В середине октября 1903 года пьеса была готова, и Антон Павлович отправляет её в театр. А 20 октября получает восторженное письмо от Станиславского: "Сейчас только прочел пьесу. Потрясён, не могу опомниться. Нахожусь в небывалом восторге. Считаю пьесу лучшей из всего прекрасного Вами написанного".
2 декабря Чехов выехал из Ялты в Москву. В это время Художественный театр уже приступил к работе над вторым актом "Вишневого сада", и Антон Павлович по приезде присутствовал на репетициях спектакля. В первый раз с тех пор, как мхатовцы играли Чехова, автор находился в Москве, и они решили воспользоваться моментом и устроить чествование любимого писателя. Чехов сопротивлялся, угрожал не прийти в театр, но режиссеры и артисты настояли.
Во время чествования писателя было сказано много теплых, искренних слов. Речь от Художественного театра произнес В.И.Немирович-Данченко: "Милый Антон Павлович! Приветствия утомили тебя, но ты должен найти утешение в том, что хотя отчасти видишь, какую беспредельную привязанность питает к тебе все русское грамотное общество.

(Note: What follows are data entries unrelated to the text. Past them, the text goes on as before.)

-- ==== Sys2Proof/Laws/State.lean ====
section
/-! SUPPORT. One lemma for each field of an engine under each named update, all true by rfl, so that no proof
unfolds a record update. -/

namespace Sys2Proof.Machine

section
variable (e : Engine) (c : ErrCode)
@[simp] theorem Engine.raise_found : (e.raise c).found = e.found := rfl
@[simp] theorem Engine.raise_dvalid : (e.raise c).dvalid = e.dvalid := rfl
@[simp] theorem Engine.raise_anyErr : (e.raise c).anyErr = true := rfl
@[simp] theorem Engine.raise_sectFail : (e.raise c).sectFail = e.sectFail := rfl
@[simp] theorem Engine.raise_err : (e.raise c).err = c := rfl
@[simp] theorem Engine.raise_stop : (e.raise c).stop = e.stop := rfl
@[simp] theorem Engine.raise_result : (e.raise c).result = e.result := rfl
@[simp] theorem Engine.raise_opa : (e.raise c).opa = e.opa := rfl
@[simp] theorem Engine.raise_cfgVersion : (e.raise c).cfgVersion = e.cfgVersion := rfl
@[simp] theorem Engine.raise_cfgDiskType : (e.raise c).cfgDiskType = e.cfgDiskType := rfl
@[simp] theorem Engine.raise_cfgBootFmt : (e.raise c).cfgBootFmt = e.cfgBootFmt := rfl
@[simp] theorem Engine.raise_cfgA35pol : (e.raise c).cfgA35pol = e.cfgA35pol := rfl
@[simp] theorem Engine.raise_bitcount : (e.raise c).bitcount = e.bitcount := rfl
@[simp] theorem Engine.raise_trkidx : (e.raise c).trkidx = e.trkidx := rfl
@[simp] theorem Engine.raise_bitpos : (e.raise c).bitpos = e.bitpos := rfl
@[simp] theorem Engine.raise_dlen : (e.raise c).dlen = e.dlen := rfl
@[simp] theorem Engine.raise_variant : (e.raise c).variant = e.variant := rfl
@[simp] theorem Engine.raise_scount : (e.raise c).scount = e.scount := rfl
@[simp] theorem Engine.raise_afa : (e.raise c).afa = e.afa := rfl
@[simp] theorem Engine.raise_afb : (e.raise c).afb = e.afb := rfl
@[simp] theorem Engine.raise_revs : (e.raise c).revs = e.revs := rfl
@[simp] theorem Engine.raise_mem : (e.raise c).mem = e.mem := rfl
end

section
variable (e : Engine)
@[simp] theorem Engine.clearErr_found : e.clearErr.found = e.found := rfl
@[simp] theorem Engine.clearErr_dvalid : e.clearErr.dvalid = e.dvalid := rfl
@[simp] theorem Engine.clearErr_anyErr : e.clearErr.anyErr = e.anyErr := rfl
@[simp] theorem Engine.clearErr_sectFail : e.clearErr.sectFail = e.sectFail := rfl
@[simp] theorem Engine.clearErr_err : e.clearErr.err = .noError := rfl
@[simp] theorem Engine.clearErr_stop : e.clearErr.stop = e.stop := rfl
@[simp] theorem Engine.clearErr_result : e.clearErr.result = e.result := rfl
@[simp] theorem Engine.clearErr_opa : e.clearErr.opa = e.opa := rfl
@[simp] theorem Engine.clearErr_cfgVersion : e.clearErr.cfgVersion = e.cfgVersion := rfl
@[simp] theorem Engine.clearErr_cfgDiskType : e.clearErr.cfgDiskType = e.cfgDiskType := rfl
@[simp] theorem Engine.clearErr_cfgBootFmt : e.clearErr.cfgBootFmt = e.cfgBootFmt := rfl
@[simp] theorem Engine.clearErr_cfgA35pol : e.clearErr.cfgA35pol = e.cfgA35pol := rfl
@[simp] theorem Engine.clearErr_bitcount : e.clearErr.bitcount = e.bitcount := rfl
@[simp] theorem Engine.clearErr_trkidx : e.clearErr.trkidx = e.trkidx := rfl
@[simp] theorem Engine.clearErr_bitpos : e.clearErr.bitpos = e.bitpos := rfl
@[simp] theorem Engine.clearErr_dlen : e.clearErr.dlen = e.dlen := rfl
@[simp] theorem Engine.clearErr_variant : e.clearErr.variant = e.variant := rfl
@[simp] theorem Engine.clearErr_scount : e.clearErr.scount = e.scount := rfl
@[simp] theorem Engine.clearErr_afa : e.clearErr.afa = e.afa := rfl
@[simp] theorem Engine.clearErr_afb : e.clearErr.afb = e.afb := rfl
@[simp] theorem Engine.clearErr_revs : e.clearErr.revs = e.revs := rfl
@[simp] theorem Engine.clearErr_mem : e.clearErr.mem = e.mem := rfl
end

Наш театр в такой степени обязан твоему таланту, твоему нежному сердцу, твоей чистой душе, что ты по праву можешь сказать: это мой театр".
"Чехов, всегда добрый и улыбающийся, на самом юбилее не был весел, - вспоминал К.С.Станиславский. - Когда после третьего акта он, мертвенно бледный и худой, стоя на авансцене, не мог унять кашля, пока его приветствовали с адресами и подарками, у нас болезненно сжалось сердце. Из зрительного зала ему крикнули, чтобы он сел. Но Чехов нахмурился и простоял все длинное и тягучее торжество юбилея, над которым он добродушно смеялся в своих произведениях. Но и тут он не удержался от улыбки. Один из литераторов начал свою речь почти теми же словами, какими Гаев приветствует старый шкаф в первом акте: "Дорогой и многоуважаемый: (вместо слова "шкаф" литератор вставил имя Антона Павловича) - приветствуя Вас и т.д. Юбилей вышел торжественным. Сам спектакль имел средний успех, и мы осуждали себя зато, что не сумели с первого же раза показать наиболее важное, прекрасное и ценное в пьесе".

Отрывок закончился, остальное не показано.